Я поставил чашки с кофе куда-то на пол, подкрался к ногам кровати и, осторожно приподняв нижний край одеяла, заголил Фредди. То, что я проделал, мне самому представлялось нечистым, непристойным, дурным и грешным — я всегда считал, что на такие вещи могут быть способны только жопники, когда они напаивают мальчишку, чтобы воспользоваться его беспамятством, или вдвоем, втроем подглядывают за ним, ничего не подозревающим, в потайную щелку в ванной, или тешат с ним, сонным, свою противоестественную похоть. Я делал грязное дело. Вытащив из-под матраца конец одеяла, я по возможности осторожно и незаметно отогнул его к середине постели. Фредди лежал на боку, повернувшись к стене, руки у лица — точь-в-точь белочка, оставившая свой орех и даже во сне прижимающая к мордочке поджатые лапки грызунишки. Он лежал, чуть подтянув колени, все еще погруженный в глубокий сон или полудрему — или весьма естественно притворялся спящим. Сверху на нем ничего не было, но чресла его прикрывали ярко-красные нейлоновые мальчишеские трусики, чуть не доходившие до начала его светлой юношеской расщелины, и мне — чтобы тут же на месте не лишиться рассудка — пришлось коснуться его в этом месте. Я знал, что и это было нечистым, по крайней мере, по отношению к спящему. Кончиками пальцев я дотронулся до русости этого выезда из его лощины, и по коже его спины пробежала легкая дрожь, точно от прикосновения мушиных лапок. Как же мне было скверно. Тут «старик» Альберт проснулся, спохватился, вновь живо набросил одеяло на моего скованного золотой цепью светлого принца, короля-Грезу, и довольно резко объявил мне, что они «незамедлительно спускаются вниз». Он видел мое обнаженное сердце, мое унижение, «старик», и в сущности, должен был теперь умереть, но никаких сомнений: пусть глохнущий — и меня, и Тигра, и даже беззащитного соню Фредди, которому приходилось покорствовать его смрадной похоти — он всех нас надолго переживет.
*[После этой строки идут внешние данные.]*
-- ==== Sys2Proof/Laws/Port.lean ====
section
/-! SUPPORT. What the memory master port, entry to FAULTED, the copy of a still, the writing of events and the
completion of a request can do: the lemmas to cite in place of unfolding them. -/

namespace Sys2Proof.Laws

open Sys2Proof.Machine Sys2Proof.Safety

/-! ### Entry to FAULTED -/

/-- What the end of a gain write changes: the exposure unit and the head bus unit. -/
theorem handGain_frame (s : State) : ∃ e b, handGain s = { s with exposure := e, bus := b } := by
  by_cases hr : s.part ≠ .running
  · exact ⟨s.exposure, s.bus, by simp [handGain, hr]⟩
  · simp only [handGain, if_neg hr]
    split <;> repeat' split
    all_goals exact ⟨_, _, rfl⟩

/-- The end of a gain write changes the exposure unit and the head bus unit alone. -/
theorem gainWriteEnd_frame (v : Nat) (o : BusOutcome) (s : State) :
    ∃ e b, (gainWriteEnd v o s).1 = { s with exposure := e, bus := b } := by
  simp only [gainWriteEnd]
  split
  · split
    · obtain ⟨e, b, h⟩ := handGain_frame
        { s with exposure := afterWrite { s.exposure with gainInEffect := v, failures := 0, retry := false } }
      exact ⟨e, b, h⟩
    · exact ⟨_, _, rfl⟩
  · exact ⟨_, _, rfl⟩

/-- The end of a poll changes the head bus unit and the lamp unit alone. -/
theorem pollEnd_frame (j : Nat) (r : Bool) (o : BusOutcome) (bs : List Byte) (s : State) :
    ∃ l b, (pollEnd j r o bs s).1 = { s with lamp := l, bus := b } := by
  unfold pollEnd
  split
  · exact ⟨_, _, rfl⟩
  · split
    · simp only [pollSucceeded]; split <;> exact ⟨_, _, rfl⟩
    · simp only [pollFailed]; split <;> exact ⟨_, _, rfl⟩

/-- The head bus unit's part in an entry to FAULTED changes itself, the exposure unit and the lamp unit. -/
theorem faultBus_frame (s : State) : ∃ e l b, faultBus s = { s with exposure := e, lamp := l, bus := b } := by
  unfold faultBus
  split
  · split
    · exact ⟨_, _, _, rfl⟩
    · split
      · rename_i v _
        obtain ⟨e, b, h⟩ := gainWriteEnd_frame v .busFault { s with bus := s.bus.idled }
        exact ⟨e, s.lamp, b, h⟩
      · rename_i j r _
        obtain ⟨l, b, h⟩ := pollEnd_frame j r .busFault [] { s with bus := s.bus.idled }
        exact ⟨s.exposure, l, b, h⟩
      · exact ⟨_, _, _, rfl⟩
  · exact ⟨_, _, _, rfl⟩

/-! Entry to FAULTED touches no memory, no register but ATTENTION, no configuration and no overlay (R10). -/

@[simp] theorem enterFaulted_pending (s : State) : (enterFaulted s).pending = s.pending := by
  unfold enterFaulted
  split
  · rfl
  · obtain ⟨e, l, b, h⟩ := faultBus_frame (faultBlocks s)
    rw [h]
    rfl

@[simp] theorem enterFaulted_now (s : State) : (enterFaulted s).now = s.now := by
  unfold enterFaulted
  split
  · rfl
  · obtain ⟨e, l, b, h⟩ := faultBus_frame (faultBlocks s)
    rw [h]
    rfl

@[simp] theorem enterFaulted_mem (s : State) : (enterFaulted s).mem = s.mem := by
  unfold enterFaulted
  split
  · rfl
  · obtain ⟨e, l, b, h⟩ := faultBus_frame (faultBlocks s)
    rw [h]
    rfl

@[simp] theorem enterFaulted_errors (s : State) : (enterFaulted s).errors = s.errors := by
  unfold enterFaulted
  split
  · rfl
  · obtain ⟨e, l, b, h⟩ := faultBus_frame (faultBlocks s)
    rw [h]
    rfl

@[simp] theorem enterFaulted_workBase (s : State) : (enterFaulted s).workBase = s.workBase := by
  unfold enterFaulted
  split
  · rfl
  · obtain ⟨e, l, b, h⟩ := faultBus_frame (faultBlocks s)
    rw [h]
    rfl

@[simp] theorem enterFaulted_attentionMask (s : State) : (enterFaulted s).attentionMask = s.attentionMask := by
  unfold enterFaulted
  split
  · rfl
  · obtain ⟨e, l, b, h⟩ := faultBus_frame (faultBlocks s)
    rw [h]
    rfl

@[simp] theorem enterFaulted_refusalCode (s : State) : (enterFaulted s).refusalCode = s.refusalCode := by
  unfold enterFaulted
  split
  · rfl
  · obtain ⟨e, l, b, h⟩ := faultBus_frame (faultBlocks s)
    rw [h]
    rfl

@[simp] theorem enterFaulted_refusalOffset (s : State) : (enterFaulted s).refusalOffset = s.refusalOffset := by
  unfold enterFaulted
  split
  · rfl
  · obtain ⟨e, l, b, h⟩ := faultBus_frame (faultBlocks s)
    rw [h]
    rfl

@[simp] theorem enterFaulted_cfg (s : State) : (enterFaulted s).cfg = s.cfg := by
  unfold enterFaulted
  split
  · rfl
  · obtain ⟨e, l, b, h⟩ := faultBus_frame (faultBlocks s)
    rw [h]
    rfl

@[simp] theorem enterFaulted_cfgTaken (s : State) : (enterFaulted s).cfgTaken = s.cfgTaken := by
  unfold enterFaulted
  split
  · rfl
  · obtain ⟨e, l, b, h⟩ := faultBus_frame (faultBlocks s)
    rw [h]
    rfl

@[simp] theorem enterFaulted_areaBase (s : State) : (enterFaulted s).areaBase = s.areaBase := by
  unfold enterFaulted
  split
  · rfl
  · obtain ⟨e, l, b, h⟩ := faultBus_frame (faultBlocks s)
    rw [h]
    rfl

@[simp] theorem enterFaulted_overlay (s : State) : (enterFaulted s).overlay = s.overlay := by
  unfold enterFaulted
  split
  · rfl
  · obtain ⟨e, l, b, h⟩ := faultBus_frame (faultBlocks s)
    rw [h]
    rfl

/-- The part state after an entry to FAULTED. -/
theorem enterFaulted_part (s : State) : (enterFaulted s).part = if s.part = .off then .off else .faulted := by
  unfold enterFaulted
  split
  · rename_i h
    obtain h | h := h <;> simp [h]
  · rename_i h
    obtain ⟨e, l, b, hb⟩ := faultBus_frame (faultBlocks s)
    rw [hb, if_neg fun h' => h (.inl h')]
    rfl

/-! ### The port -/

theorem portOk_nil (a : Nat) : portOk [] a = decide (a < 2 ^ 32) := by
  simp [portOk]

/-- A write that no error response cuts stores every byte and changes nothing else. -/
theorem writeFrom_ok : ∀ {bs : List Byte} {a : Nat} {s : State}, s.errors = [] → a + bs.length ≤ 2 ^ 32 →
    writeFrom a bs s = { s with mem := storeBytes s.mem a bs }
  | [], _, _, _, _ => rfl
  | b :: bs, a, s, he, hl => by
    have hok : portOk s.errors a = true := by rw [he, portOk_nil]; simp at hl ⊢; omega
    rw [writeFrom, if_pos hok, writeFrom_ok (by exact he) (by simp at hl; omega)]
    rfl

theorem portWrite_ok {bs : List Byte} {a : Nat} {s : State} (ho : portOpen s = true) (he : s.errors = [])
    (hl : a + bs.length ≤ 2 ^ 32) : portWrite a bs s = { s with mem := storeBytes s.mem a bs } := by
  rw [portWrite, if_pos ho, writeFrom_ok he hl]

theorem portWrite_closed {bs : List Byte} {a : Nat} {s : State} (ho : portOpen s = false) : portWrite a bs s = s := by
  rw [portWrite, if_neg (by simp [ho])]

theorem portRead_ok {a n : Nat} {s : State} (ho : portOpen s = true) (he : s.errors = []) (hl : a + n ≤ 2 ^ 32) :
    portRead a n s = some (Memory.readList s.mem a n) := by
  rw [portRead, if_pos]
  simp only [ho, Bool.true_and, List.all_eq_true, List.mem_range]
  intro i hi
  rw [he, portOk_nil]
  simp
  omega

/-- A byte whose access ends with an error response, or that lies beyond the 32-bit space. -/
theorem portOk_of_fails {s : State} {a : Nat} (h : Fails s a) : portOk s.errors a = false := by
  obtain ⟨r, hr, hin⟩ := h
  have hr' : ¬ ∀ r ∈ s.errors, (!(decide (r.1 ≤ a) && decide (a < r.1 + r.2))) = true := fun hn => by
    simpa [hin.1, hin.2] using hn r hr
  simp only [portOk, Bool.and_eq_false_iff]
  exact .inr (by simpa [List.all_eq_true] using hr')

/-- A read that meets an error response gives nothing. -/
theorem portRead_fails {a n i : Nat} {s : State} (hi : i < n) (h : Fails s (a + i)) : portRead a n s = none := by
  have hno : ((List.range n).all fun i => portOk s.errors (a + i)) = false :=
    List.all_eq_false.2 ⟨i, List.mem_range.2 hi, by simp [portOk_of_fails h]⟩
  rw [portRead, hno, Bool.and_false, if_neg (by decide)]

/-- The bytes a record assigns, where each of them can be reached; the others do not matter. -/
theorem portReadSome_ok {assigned : Nat → Bool} {a n : Nat} {s : State} (ho : portOpen s = true)
    (h : ∀ i < n, assigned i = true → portOk s.errors (a + i) = true) :
    portReadSome assigned a n s = some (recordBytes assigned s.mem a n) := by
  rw [portReadSome, if_pos]
  simp only [ho, Bool.true_and, List.all_eq_true, List.mem_range, Bool.or_eq_true, Bool.not_eq_true']
  intro i hi
  cases hb : assigned i
  · exact .inl rfl
  · exact .inr (h i hi hb)

/-- A record one of whose assigned bytes meets an error response gives nothing. -/
theorem portReadSome_fails {assigned : Nat → Bool} {a n i : Nat} {s : State} (hi : i < n) (ha : assigned i = true)
    (h : Fails s (a + i)) : portReadSome assigned a n s = none := by
  have hno : ((List.range n).all fun i => !assigned i || portOk s.errors (a + i)) = false :=
    List.all_eq_false.2 ⟨i, List.mem_range.2 hi, by simp [ha, portOk_of_fails h]⟩
  rw [portReadSome, hno, Bool.and_false, if_neg (by decide)]

@[simp] theorem recordBytes_length (assigned : Nat → Bool) (mem : List Host.Cell) (a n : Nat) :
    (recordBytes assigned mem a n).length = n := by simp [recordBytes]

/-- Everything a write of the part can do: bytes in canonical memory, and after them an entry to FAULTED or not. -/
theorem writeFrom_cases : ∀ (bs : List Byte) (a : Nat) (s : State), ∃ m,
    (writeFrom a bs s = { s with mem := m } ∨ writeFrom a bs s = enterFaulted { s with mem := m })
      ∧ (Memory.wf s.mem = true → Memory.wf m = true)
  | [], _, s => ⟨s.mem, .inl rfl, id⟩
  | b :: bs, a, s => by
    rw [writeFrom]
    split
    · obtain ⟨m, h, hw⟩ := writeFrom_cases bs (a + 1) { s with mem := Memory.write s.mem a b }
      exact ⟨m, h, fun h' => hw (write_wf _ _ h')⟩
    · exact ⟨s.mem, .inr rfl, id⟩

theorem portWrite_cases (a : Nat) (bs : List Byte) (s : State) : ∃ m,
    (portWrite a bs s = { s with mem := m } ∨ portWrite a bs s = enterFaulted { s with mem := m })
      ∧ (Memory.wf s.mem = true → Memory.wf m = true) := by
  unfold portWrite
  split
  · exact writeFrom_cases bs a s
  · exact ⟨s.mem, .inl rfl, id⟩

/-- The port keeps the canonical form. -/
theorem portWrite_wf {a : Nat} {bs : List Byte} {s : State} (h : Memory.wf s.mem = true) :
    Memory.wf (portWrite a bs s).mem = true := by
  obtain ⟨m, h' | h', hw⟩ := portWrite_cases a bs s
  · rw [h']; exact hw h
  · rw [h', enterFaulted_mem]; exact hw h

theorem onward_of_ne {s : State} {k : State → State} (h : s.part ≠ .faulted) : onward s k = k s := by
  rw [onward, if_neg h]

theorem onward_faulted {s : State} {k : State → State} (h : s.part = .faulted) : onward s k = s := by
  rw [onward, if_pos h]

/-! ### The copy of a still -/

/-- With no copy under way the idle step changes nothing. -/
theorem stillTick_none {s : State} (h : s.still.copy = none) : stillTick s = s := by simp [stillTick, h]

/-- A line of the copy, where its store and its buffer can be reached. -/
theorem copyLine_ok {c : StillCopy} {l : Nat} {s : State} (ho : portOpen s = true) (he : s.errors = [])
    (hr : lineBase s.cfg c.store l + s.cfg.width * 2 ≤ 2 ^ 32)
    (hw : c.buffer + 64 + l * s.cfg.width * 2 + s.cfg.width * 2 ≤ 2 ^ 32) :
    let line := Memory.readList s.mem (lineBase s.cfg c.store l) (s.cfg.width * 2)
    copyLine c l s = { s with mem := storeBytes s.mem (c.buffer + 64 + l * s.cfg.width * 2) line } := by
  simp only [copyLine, portRead_ok ho he hr]
  exact portWrite_ok ho he (by rwa [readList_length])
Они почти одновременно появились внизу — «старик» Альберт чуть раньше, чем его поруганный юный узник, но не настолько, чтобы для меня имело смысл вновь прокрадываться наверх в поисках моего принцика, поскольку где бы ни находился Фредди, где бы он ни был, «старик» никогда не оставлял его одного дольше чем на несколько бесполезных минут. На «старике» Альберте был все тот же, что и вчера, довольно дорогой, молодежного покроя и посему выглядевший стариковатым клетчатый прогулочный костюм, однако Фредди полностью сменил гардероб — свежая и благоухающая, точно орхидея из дорогой стеклянной шкатулки, одежда естественно облекала его гибкое юношеское тело. Сегодня, разнообразия ради, на нем были каштанового цвета, не вельветовые, а бархатные брюки — надо признать, превосходно сидевшие на его попке — узкие в коленях, они расширялись к лодыжкам и заканчивались над дорогими замшевыми серыми туфлями с полувысокими каблуками, что опережало моду, уже приобретавшую популярность, но все еще считавшуюся рискованной. Его тело пугливого фавна облекала белая шелковая рубаха шикарного рабочего покроя, воротник которой был с утонченной небрежностью распахнут чуть шире, чем надо; рукава же оканчивались выпуклыми, застегнутыми на красные стеклянные запонки манжетами.
И снова начались мои метания и похотливые домогательства. Я прочту Фредди какой-нибудь стишок, или покажу ему картинку или иллюстрацию из какой-нибудь красивой книжки и, скажем, завлеку его в Малую Гостиную, или буду канючить, как плаксивый младенец, чтобы он вышел из Большой Столовой — всего лишь для того, чтобы пощупать его между ног, точно какой-нибудь директор в припадке второй молодости свою короткоюбую секретуточку — быстрым движением вверх из бархатного межножья до бархатных юношеских округлостей и теплых между ними бездонных глубин, все с быстротой молнии, пока вновь не нарастет, приближаясь, скрипучий звук дверей. «Чем ты занимался этой ночью, зверь? Что вы с ним делаете? Расскажи мне. Я никому не разболтаю». — «Нет, Герард, не скажу». И вновь голова у меня закружилась — отчего на сей раз? — от вида ли уголков его губ, что улыбались, отвечая мне, от загадки ли его голоса, который, выговаривая слоги моего имени, дрожал и колебался в воздухе и все же оставался недвижим — сказать этого не мог бы никто.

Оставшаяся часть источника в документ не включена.